Фили весь этот хаос, Гуаякиль остается более или менее функционирующим местом. Банкиры, судоходные агенты и государственные служащие отправляются на работу каждое утро на своих машинах, проводят вечера в прибрежных кафе и барах и отправляют своих детей в школу — хотя и окруженную стенами с колючей проволокой сверху. Но город Дуран, который лежит вдоль болотистого восточного берега реки Гуаяс прямо напротив блестящих башен Гуаякиля, — это нечто иное: вотчина мафии, где банды имеют свою руку во всем, от сбора налогов до ежедневного доступа к проточной воде. Три четверти экспорта Эквадора проходят через Дуран, который когда-то был городом процветающего купечества. От реки над унылой полосой фабрик и складов, некоторые из которых перешли от размещения овощей и древесины к производству кирпичей кокаина, возвышается покров трущоб.
Дюран — это не то место, куда можно зайти случайно. Однажды вечером, сразу после заката, я присоединился к полицейскому батальону, патрулирующему город. Шесть пикапов пробирались сквозь темнеющую городскую застройку. Через 15 минут на перекрестке бульваров 18 офицеров в балаклавах и с автоматами вышли из грузовиков и установили периметр дорожных конусов. В течение следующего получаса они останавливали въезжающие машины и светили в них факелами.
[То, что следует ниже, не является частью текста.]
/-- Settles O50: what a reset leaves is State.packageReset field by field, its memory by the directory's dirty lines; a phase's end by what
its links and ports have come to; a write to DRVACCEPT by the features kept and what the ports announce; the registers one by one. -/
theorem packageStarts : Obligations.PackageStarts := by
  unfold Obligations.PackageStarts
  refine ⟨?reset, ⟨?phases, ?accept⟩, ?memsplit, ?registers, ?pool⟩
  case reset =>
    intro s raised h
    refine ⟨_, exec_packageReset h, rfl, refuses_iff _, ?_, ?_⟩
    · intro i k hk
      simp [State.packageReset, hk, LinkRegs.packageReset]
    · intro wf full
      exact ⟨fun _ => hostMemory_hbm full, fun _ => hostMemory_clean wf full, fun _ _ => hostMemory_dirty wf full⟩
  case phases =>
    intro s phase result h len
    exact exec_bringupPhaseDone h len
  case accept =>
    intro s v h
    have run := exec_drvacceptWrite h
    rw [writeDrvaccept_eq] at run
    refine ⟨fun no => by rw [run, if_neg no], fun may => ?_⟩
    rw [if_pos may] at run
    have frame := accepting_announceAll s v (List.range 16)
    have announces := announceAll_announces (List.range 16) (s.accepting v)
    obtain ⟨magic, pkgid, podsize, features, one⟩ := infoBytes_says (s.accepting v) (keptFeatures v)
    refine ⟨_, keptFeatures v, _, run, frame, bitOf_keptFeatures v, ?alone, ?pod, magic, ?_, ?_, ?_, one⟩
    case alone =>
      intro off
      rw [announceAll_refused (by rw [accepting_accepted, off])]
      obtain ⟨id, size⟩ := accepting_pod_alone (s := s) off
      exact ⟨id, size, rfl⟩
    case pod =>
      intro on
      obtain ⟨size, id⟩ := accepting_pod (s := s) on
      rw [announces_pkgid announces, announces_podsize announces]
      exact ⟨size, id, fun p hp up => mem_announceAll (by rw [accepting_accepted, on]) (.inr ⟨List.mem_range.mpr hp, up⟩)⟩
    · rw [announces_pkgid announces, pkgid]
    · rw [announces_podsize announces, podsize]
    · have := keptFeatures_lt v
      rw [features, Nat.mod_eq_of_lt (by omega)]
  case memsplit =>
    intro s v h
    rw [exec_memsplitWrite h]
    exact ⟨fun closed => congrArg _ (if_pos ((memsplit_closed_iff s).mpr closed)),
      fun open' => congrArg _ (if_neg (fun c => open' ((memsplit_closed_iff s).mp c)))⟩
  case registers =>
    intro s off v h
    have word := fun ha hr => exec_registerWrite_word h ha hr
    refine ⟨exec_registerWrite_misaligned h, ?ctxroot, ?evPort, ?timeout, ?authErr, ?rxDrop, ?ethMsgUdp, ?ptpLock, ?readOnly, ?pwrLimit, ?pkgid,
      ?podsize, ?gpReject⟩
    case ctxroot =>
      rintro rfl
      rw [← root_low]
      exact word (by decide) (by decide)
    case readOnly =>
      rintro (rfl | rfl | rfl) <;> exact word (by decide) (by decide)
    all_goals
      rintro rfl
      exact word (by decide) (by decide)
  case pool =>
    intro s v h
    rw [exec_grantPoolAdd h]
    exact ⟨fun sound => congrArg _ (if_pos ((frame_sound_iff s _).mpr sound)),
      fun unsound => congrArg _ (if_neg (fun c => unsound ((frame_sound_iff s _).mp c)))⟩

end Sys2Proof.Machine
end

section
/-! The decoder against the encoder (R25 to R48): O53 and O54. -/

namespace Sys2Proof.Laws

/-- Every instruction reads back from its word: the laws of the single instructions, one beside another. -/
theorem RoundTrip.every (i : Instr) : RoundTrip.Statement i := by
  cases i with
  | nop16 => exact RoundTrip.nop16 | movC16 d s => exact RoundTrip.movC16 d s | iaddC16 d s => exact RoundTrip.iaddC16 d s
  | isubC16 d s => exact RoundTrip.isubC16 d s | imulC16 d s => exact RoundTrip.imulC16 d s | andC16 d s => exact RoundTrip.andC16 d s
  | orC16 d s => exact RoundTrip.orC16 d s | xorC16 d s => exact RoundTrip.xorC16 d s | shlC16 d s => exact RoundTrip.shlC16 d s
  | shrlC16 d s => exact RoundTrip.shrlC16 d s | shraC16 d s => exact RoundTrip.shraC16 d s | faddC16 d s => exact RoundTrip.faddC16 d s
  | fmulC16 d s => exact RoundTrip.fmulC16 d s | fmaxC16 d s => exact RoundTrip.fmaxC16 d s | fminC16 d s => exact RoundTrip.fminC16 d s
  | isetltC16 d s => exact RoundTrip.isetltC16 d s | not d s => exact RoundTrip.not d s | pfx p => exact RoundTrip.pfx p
  | iadd d a b => exact RoundTrip.iadd d a b | isub d a b => exact RoundTrip.isub d a b | imul d a b => exact RoundTrip.imul d a b
  | imulhi d a b => exact RoundTrip.imulhi d a b | imulhu d a b => exact RoundTrip.imulhu d a b | imad d a b => exact RoundTrip.imad d a b
  | imin d a b => exact RoundTrip.imin d a b | imax d a b => exact RoundTrip.imax d a b | umin d a b => exact RoundTrip.umin d a b
  | umax d a b => exact RoundTrip.umax d a b | and d a b => exact RoundTrip.and d a b | or d a b => exact RoundTrip.or d a b
  | xor d a b => exact RoundTrip.xor d a b | andn d a b => exact RoundTrip.andn d a b | shl d a b => exact RoundTrip.shl d a b
  | shrl d a b => exact RoundTrip.shrl d a b | shra d a b => exact RoundTrip.shra d a b | rotl d a b => exact RoundTrip.rotl d a b
  | popc d a => exact RoundTrip.popc d a | clz d a => exact RoundTrip.clz d a | brev d a => exact RoundTrip.brev d a
  | bfe d a b => exact RoundTrip.bfe d a b | bfi d a b => exact RoundTrip.bfi d a b | sel d a b => exact RoundTrip.sel d a b
  | iseteq d a b => exact RoundTrip.iseteq d a b | isetne d a b => exact RoundTrip.isetne d a b | isetlt d a b => exact RoundTrip.isetlt d a b
  | isetle d a b => exact RoundTrip.isetle d a b | isetltu d a b => exact RoundTrip.isetltu d a b | isetleu d a b => exact RoundTrip.isetleu d a b
  | iabs d a => exact RoundTrip.iabs d a | iaddi d a imm => exact RoundTrip.iaddi d a imm | andi d a imm => exact RoundTrip.andi d a imm
  | ori d a imm => exact RoundTrip.ori d a imm | xori d a imm => exact RoundTrip.xori d a imm | shiShl d a n => exact RoundTrip.shiShl d a n
  | shiShrl d a n => exact RoundTrip.shiShrl d a n | shiShra d a n => exact RoundTrip.shiShra d a n | shiRotl d a n => exact RoundTrip.shiRotl d a n
  | isetiEq d a imm => exact RoundTrip.isetiEq d a imm | isetiNe d a imm => exact RoundTrip.isetiNe d a imm
  | isetiLt d a imm => exact RoundTrip.isetiLt d a imm | isetiLe d a imm => exact RoundTrip.isetiLe d a imm
  | isetiLtu d a imm => exact RoundTrip.isetiLtu d a imm | isetiLeu d a imm => exact RoundTrip.isetiLeu d a imm
  | movi d imm => exact RoundTrip.movi d imm | movhi d imm => exact RoundTrip.movhi d imm | ldl d imm => exact RoundTrip.ldl d imm
  | region imm => exact RoundTrip.region imm | movm v idx => exact RoundTrip.movm v idx | movmw v idx => exact RoundTrip.movmw v idx
  | movg v idx => exact RoundTrip.movg v idx | movgw v idx => exact RoundTrip.movgw v idx | movc v idx => exact RoundTrip.movc v idx
  | movtc v idx => exact RoundTrip.movtc v idx | ld v a size sem scope space hint => exact RoundTrip.ld v a size sem scope space hint
  | st v a size sem scope space hint => exact RoundTrip.st v a size sem scope space hint | ldo v a size off => exact RoundTrip.ldo v a size off
  | sto v a size off => exact RoundTrip.sto v a size off | lds v a size off => exact RoundTrip.lds v a size off
  | sts v a size off => exact RoundTrip.sts v a size off | atom d a b op scope => exact RoundTrip.atom d a b op scope
  | atoma d a b op scope => exact RoundTrip.atoma d a b op scope | atoml d a b op scope => exact RoundTrip.atoml d a b op scope
  | atomal d a b op scope => exact RoundTrip.atomal d a b op scope | fence scope kind dom => exact RoundTrip.fence scope kind dom
  | stmc d a b => exact RoundTrip.stmc d a b | malloc d a => exact RoundTrip.malloc d a | mfree a => exact RoundTrip.mfree a
  | cflush a b => exact RoundTrip.cflush a b | cinv a b => exact RoundTrip.cinv a b | pref a b => exact RoundTrip.pref a b
  | ldt d a b => exact RoundTrip.ldt d a b | stt d a b => exact RoundTrip.stt d a b
  | lcp s g size out slot ordered => exact RoundTrip.lcp s g size out slot ordered | tinit d a b => exact RoundTrip.tinit d a b
  | twait d a => exact RoundTrip.twait d a | tstat d a => exact RoundTrip.tstat d a | tready d a => exact RoundTrip.tready d a
  | tempty d a => exact RoundTrip.tempty d a | scmd d a => exact RoundTrip.scmd d a | sresume d a => exact RoundTrip.sresume d a
  | shalo d a => exact RoundTrip.shalo d a | spub d a => exact RoundTrip.spub d a | spoll d a b => exact RoundTrip.spoll d a b
  | tdef d a b => exact RoundTrip.tdef d a b | tundef d a => exact RoundTrip.tundef d a | scancel d a => exact RoundTrip.scancel d a
  | tld t p => exact RoundTrip.tld t p | tst t p => exact RoundTrip.tst t p | tzero t => exact RoundTrip.tzero t
  | tmma c a b ra rb => exact RoundTrip.tmma c a b ra rb | tmmaq c a b ra rb => exact RoundTrip.tmmaq c a b ra rb
  | tdrain t p => exact RoundTrip.tdrain t p | tcvt d a p => exact RoundTrip.tcvt d a p | ttrans d a => exact RoundTrip.ttrans d a
  | tfill d p => exact RoundTrip.tfill d p | mtask d a b => exact RoundTrip.mtask d a b | mtwait d a => exact RoundTrip.mtwait d a
  | mtstat d a => exact RoundTrip.mtstat d a | mtcancel d a => exact RoundTrip.mtcancel d a | kcreate d a b => exact RoundTrip.kcreate d a b
  | kclose d a b => exact RoundTrip.kclose d a b | kspawn d a => exact RoundTrip.kspawn d a | ksend d a b => exact RoundTrip.ksend d a b
  | krecv d a b => exact RoundTrip.krecv d a b | ktryrecv d a b => exact RoundTrip.ktryrecv d a b | kpost d a b => exact RoundTrip.kpost d a b
  | kwadd d a b => exact RoundTrip.kwadd d a b | kwdel d a b => exact RoundTrip.kwdel d a b | kwait d a b => exact RoundTrip.kwait d a b
  | karm d a b => exact RoundTrip.karm d a b | kdisarm d a => exact RoundTrip.kdisarm d a | klookup d a => exact RoundTrip.klookup d a
  | kname d a b => exact RoundTrip.kname d a b | kidle d a => exact RoundTrip.kidle d a | kwork d => exact RoundTrip.kwork d
  | ktime d => exact RoundTrip.ktime d | binit d a b => exact RoundTrip.binit d a b | barrive d a => exact RoundTrip.barrive d a
  | bwait d a b => exact RoundTrip.bwait d a b | bsync d a => exact RoundTrip.bsync d a | binval d a => exact RoundTrip.binval d a
  | bz c off => exact RoundTrip.bz c off | bnz c off => exact RoundTrip.bnz c off | bra off => exact RoundTrip.bra off
  | call off => exact RoundTrip.call off | callr a => exact RoundTrip.callr a | jmpr a => exact RoundTrip.jmpr a | ret => exact RoundTrip.ret
  | reconv => exact RoundTrip.reconv | yield => exact RoundTrip.yield | exitLane => exact RoundTrip.exitLane | nop => exact RoundTrip.nop
  | trapInstr a => exact RoundTrip.trapInstr a | breakTrap => exact RoundTrip.breakTrap | svc a => exact RoundTrip.svc a
  | eret a b => exact RoundTrip.eret a b | tlbinv a => exact RoundTrip.tlbinv a | tlbgen => exact RoundTrip.tlbgen
  | preempt a b => exact RoundTrip.preempt a b | resumew a b => exact RoundTrip.resumew a b | corerst a b => exact RoundTrip.corerst a b
  | engrst a b => exact RoundTrip.engrst a b | fadd d a b => exact RoundTrip.fadd d a b | fsub d a b => exact RoundTrip.fsub d a b
  | fmul d a b => exact RoundTrip.fmul d a b | ffma d a b => exact RoundTrip.ffma d a b | fmin d a b => exact RoundTrip.fmin d a b
  | fmax d a b => exact RoundTrip.fmax d a b | fabs d a => exact RoundTrip.fabs d a | fneg d a => exact RoundTrip.fneg d a
  | fseteq d a b => exact RoundTrip.fseteq d a b | fsetne d a b => exact RoundTrip.fsetne d a b | fsetlt d a b => exact RoundTrip.fsetlt d a b
  | fsetle d a b => exact RoundTrip.fsetle d a b | fsetun d a b => exact RoundTrip.fsetun d a b | fclass d a => exact RoundTrip.fclass d a
  | frnd d a => exact RoundTrip.frnd d a | fcvti d a => exact RoundTrip.fcvti d a | fcvtui d a => exact RoundTrip.fcvtui d a
  | icvtf d a => exact RoundTrip.icvtf d a | ucvtf d a => exact RoundTrip.ucvtf d a | fpkbf d a b => exact RoundTrip.fpkbf d a b
  | fpkh d a b => exact RoundTrip.fpkh d a b | fupbfl d a => exact RoundTrip.fupbfl d a | fupbfh d a => exact RoundTrip.fupbfh d a
  | fuphl d a => exact RoundTrip.fuphl d a | fuphh d a => exact RoundTrip.fuphh d a | hadd2Bf d a b => exact RoundTrip.hadd2Bf d a b
  | hmul2Bf d a b => exact RoundTrip.hmul2Bf d a b | hfma2Bf d a b => exact RoundTrip.hfma2Bf d a b | hmax2Bf d a b => exact RoundTrip.hmax2Bf d a b
  | hmin2Bf d a b => exact RoundTrip.hmin2Bf d a b | hadd2H d a b => exact RoundTrip.hadd2H d a b | hmul2H d a b => exact RoundTrip.hmul2H d a b
  | hfma2H d a b => exact RoundTrip.hfma2H d a b | hmax2H d a b => exact RoundTrip.hmax2H d a b | hmin2H d a b => exact RoundTrip.hmin2H d a b
  | hdot2Bf d a b => exact RoundTrip.hdot2Bf d a b | hdot2H d a b => exact RoundTrip.hdot2H d a b | frcp d a => exact RoundTrip.frcp d a
  | frsq d a => exact RoundTrip.frsq d a | fsqrt d a => exact RoundTrip.fsqrt d a | fex2 d a => exact RoundTrip.fex2 d a
  | flg2 d a => exact RoundTrip.flg2 d a | fsin d a => exact RoundTrip.fsin d a | fcos d a => exact RoundTrip.fcos d a
  | ftanh d a => exact RoundTrip.ftanh d a | fdiv d a b => exact RoundTrip.fdiv d a b | shfli d a b => exact RoundTrip.shfli d a b
  | shflu d a b => exact RoundTrip.shflu d a b | shfld d a b => exact RoundTrip.shfld d a b | shflx d a b => exact RoundTrip.shflx d a b
  | voteall d a => exact RoundTrip.voteall d a | voteany d a => exact RoundTrip.voteany d a | ballot d a => exact RoundTrip.ballot d a
  | redadd d a => exact RoundTrip.redadd d a | redmin d a => exact RoundTrip.redmin d a | redmax d a => exact RoundTrip.redmax d a
  | redand d a => exact RoundTrip.redand d a | redor d a => exact RoundTrip.redor d a | redxor d a => exact RoundTrip.redxor d a
  | fredadd d a => exact RoundTrip.fredadd d a | fredmin d a => exact RoundTrip.fredmin d a | fredmax d a => exact RoundTrip.fredmax d a
  | scanadd d a => exact RoundTrip.scanadd d a | matchLanes d a => exact RoundTrip.matchLanes d a | elect d => exact RoundTrip.elect d
  | active d => exact RoundTrip.active d
  | _ => exact RoundTrip.step_of_agent rfl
Операция напоминала представление — хореографию силы, чтобы дать гражданам Дюрана понять, что полиция не совсем бросила их в преступном мире.
Пока проверяли машины, лейтенант Андреа Вилласис рассказал мне, что кварталы Дюрана были разделены на небольшие участки, каждый из которых обследовался гражданским лицом — скажем, уличным торговцем или бездомным — находящимся в долгу у банд. «Они передают подробности наших патрулей и входящих рейдов с помощью раций», — объяснил Вилласис, кивнув в сторону группы, продающей эмпанадас и соки. «Они могут говорить о нас прямо сейчас».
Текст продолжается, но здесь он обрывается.